Find each line of the entries with the string "theorem", please, and copy it.

- [Stored data entries]:
————

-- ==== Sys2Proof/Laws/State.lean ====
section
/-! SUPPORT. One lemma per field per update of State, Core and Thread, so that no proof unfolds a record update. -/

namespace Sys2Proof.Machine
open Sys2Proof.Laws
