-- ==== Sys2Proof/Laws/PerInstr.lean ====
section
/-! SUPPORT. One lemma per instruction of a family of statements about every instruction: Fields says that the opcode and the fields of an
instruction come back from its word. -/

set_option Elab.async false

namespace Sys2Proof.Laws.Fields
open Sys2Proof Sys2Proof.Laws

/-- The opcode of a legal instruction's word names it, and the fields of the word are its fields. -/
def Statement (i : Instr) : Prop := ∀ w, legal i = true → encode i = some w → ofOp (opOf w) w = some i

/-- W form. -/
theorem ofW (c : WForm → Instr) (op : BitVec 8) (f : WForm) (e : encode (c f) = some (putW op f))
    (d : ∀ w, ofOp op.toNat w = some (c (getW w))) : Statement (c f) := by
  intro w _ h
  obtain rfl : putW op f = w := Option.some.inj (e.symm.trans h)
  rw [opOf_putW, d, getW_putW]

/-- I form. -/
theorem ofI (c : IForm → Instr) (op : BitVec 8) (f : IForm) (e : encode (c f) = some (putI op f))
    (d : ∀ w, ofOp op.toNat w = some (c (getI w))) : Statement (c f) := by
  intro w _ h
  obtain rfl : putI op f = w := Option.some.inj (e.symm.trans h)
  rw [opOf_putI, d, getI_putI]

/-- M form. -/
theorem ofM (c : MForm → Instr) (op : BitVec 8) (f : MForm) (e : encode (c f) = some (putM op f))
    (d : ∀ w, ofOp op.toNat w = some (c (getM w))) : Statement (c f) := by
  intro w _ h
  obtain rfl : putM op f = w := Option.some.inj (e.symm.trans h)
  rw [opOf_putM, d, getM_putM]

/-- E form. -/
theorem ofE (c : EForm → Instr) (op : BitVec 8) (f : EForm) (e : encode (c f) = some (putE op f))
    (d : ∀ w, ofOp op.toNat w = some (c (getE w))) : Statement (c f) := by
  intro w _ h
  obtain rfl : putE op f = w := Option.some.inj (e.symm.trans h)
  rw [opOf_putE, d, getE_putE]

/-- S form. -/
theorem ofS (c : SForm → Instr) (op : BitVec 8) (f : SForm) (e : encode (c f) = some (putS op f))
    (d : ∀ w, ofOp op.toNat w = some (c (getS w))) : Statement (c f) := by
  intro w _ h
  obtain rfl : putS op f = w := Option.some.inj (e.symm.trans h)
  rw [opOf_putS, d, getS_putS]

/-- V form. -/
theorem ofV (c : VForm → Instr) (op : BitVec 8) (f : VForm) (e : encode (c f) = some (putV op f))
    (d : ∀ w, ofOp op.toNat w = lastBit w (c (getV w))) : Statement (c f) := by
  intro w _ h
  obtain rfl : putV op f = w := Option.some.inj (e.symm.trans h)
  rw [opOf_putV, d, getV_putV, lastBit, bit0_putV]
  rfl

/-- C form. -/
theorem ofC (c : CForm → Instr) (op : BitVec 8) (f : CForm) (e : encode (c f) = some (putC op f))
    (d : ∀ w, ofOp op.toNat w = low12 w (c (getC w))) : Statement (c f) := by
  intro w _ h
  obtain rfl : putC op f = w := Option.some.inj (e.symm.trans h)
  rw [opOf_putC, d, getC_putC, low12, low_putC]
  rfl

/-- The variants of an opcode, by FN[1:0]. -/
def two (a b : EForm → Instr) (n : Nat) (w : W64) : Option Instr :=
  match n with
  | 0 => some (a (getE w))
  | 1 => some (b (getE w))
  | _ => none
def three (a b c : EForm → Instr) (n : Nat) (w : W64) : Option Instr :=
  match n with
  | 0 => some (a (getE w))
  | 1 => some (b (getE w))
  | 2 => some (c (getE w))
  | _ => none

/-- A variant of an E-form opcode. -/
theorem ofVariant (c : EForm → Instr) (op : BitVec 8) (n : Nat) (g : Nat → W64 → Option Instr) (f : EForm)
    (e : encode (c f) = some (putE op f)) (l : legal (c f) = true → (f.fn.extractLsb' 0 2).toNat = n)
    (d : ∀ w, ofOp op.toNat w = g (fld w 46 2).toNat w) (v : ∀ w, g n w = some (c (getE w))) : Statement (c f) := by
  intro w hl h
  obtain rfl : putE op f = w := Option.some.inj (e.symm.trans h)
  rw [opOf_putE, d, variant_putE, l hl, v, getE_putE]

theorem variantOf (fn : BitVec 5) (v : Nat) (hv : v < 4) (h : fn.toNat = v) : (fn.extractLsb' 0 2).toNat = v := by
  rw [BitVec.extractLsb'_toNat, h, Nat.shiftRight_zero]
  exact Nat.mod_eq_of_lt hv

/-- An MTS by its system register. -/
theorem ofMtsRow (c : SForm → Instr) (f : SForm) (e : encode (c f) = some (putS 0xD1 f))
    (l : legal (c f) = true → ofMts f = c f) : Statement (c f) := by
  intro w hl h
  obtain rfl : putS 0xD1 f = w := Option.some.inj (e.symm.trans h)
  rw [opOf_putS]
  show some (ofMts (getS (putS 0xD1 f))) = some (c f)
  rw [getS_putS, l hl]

————

- [REPLY]:
theorem ofW (c : WForm → Instr) (op : BitVec 8) (f : WForm) (e : encode (c f) = some (putW op f))
theorem ofI (c : IForm → Instr) (op : BitVec 8) (f : IForm) (e : encode (c f) = some (putI op f))
theorem ofM (c : MForm → Instr) (op : BitVec 8) (f : MForm) (e : encode (c f) = some (putM op f))
theorem ofE (c : EForm → Instr) (op : BitVec 8) (f : EForm) (e : encode (c f) = some (putE op f))
theorem ofS (c : SForm → Instr) (op : BitVec 8) (f : SForm) (e : encode (c f) = some (putS op f))
theorem ofV (c : VForm → Instr) (op : BitVec 8) (f : VForm) (e : encode (c f) = some (putV op f))
theorem ofC (c : CForm → Instr) (op : BitVec 8) (f : CForm) (e : encode (c f) = some (putC op f))
theorem ofVariant (c : EForm → Instr) (op : BitVec 8) (n : Nat) (g : Nat → W64 → Option Instr) (f : EForm)
theorem variantOf (fn : BitVec 5) (v : Nat) (hv : v < 4) (h : fn.toNat = v) : (fn.extractLsb' 0 2).toNat = v := by
theorem ofMtsRow (c : SForm → Instr) (f : SForm) (e : encode (c f) = some (putS 0xD1 f))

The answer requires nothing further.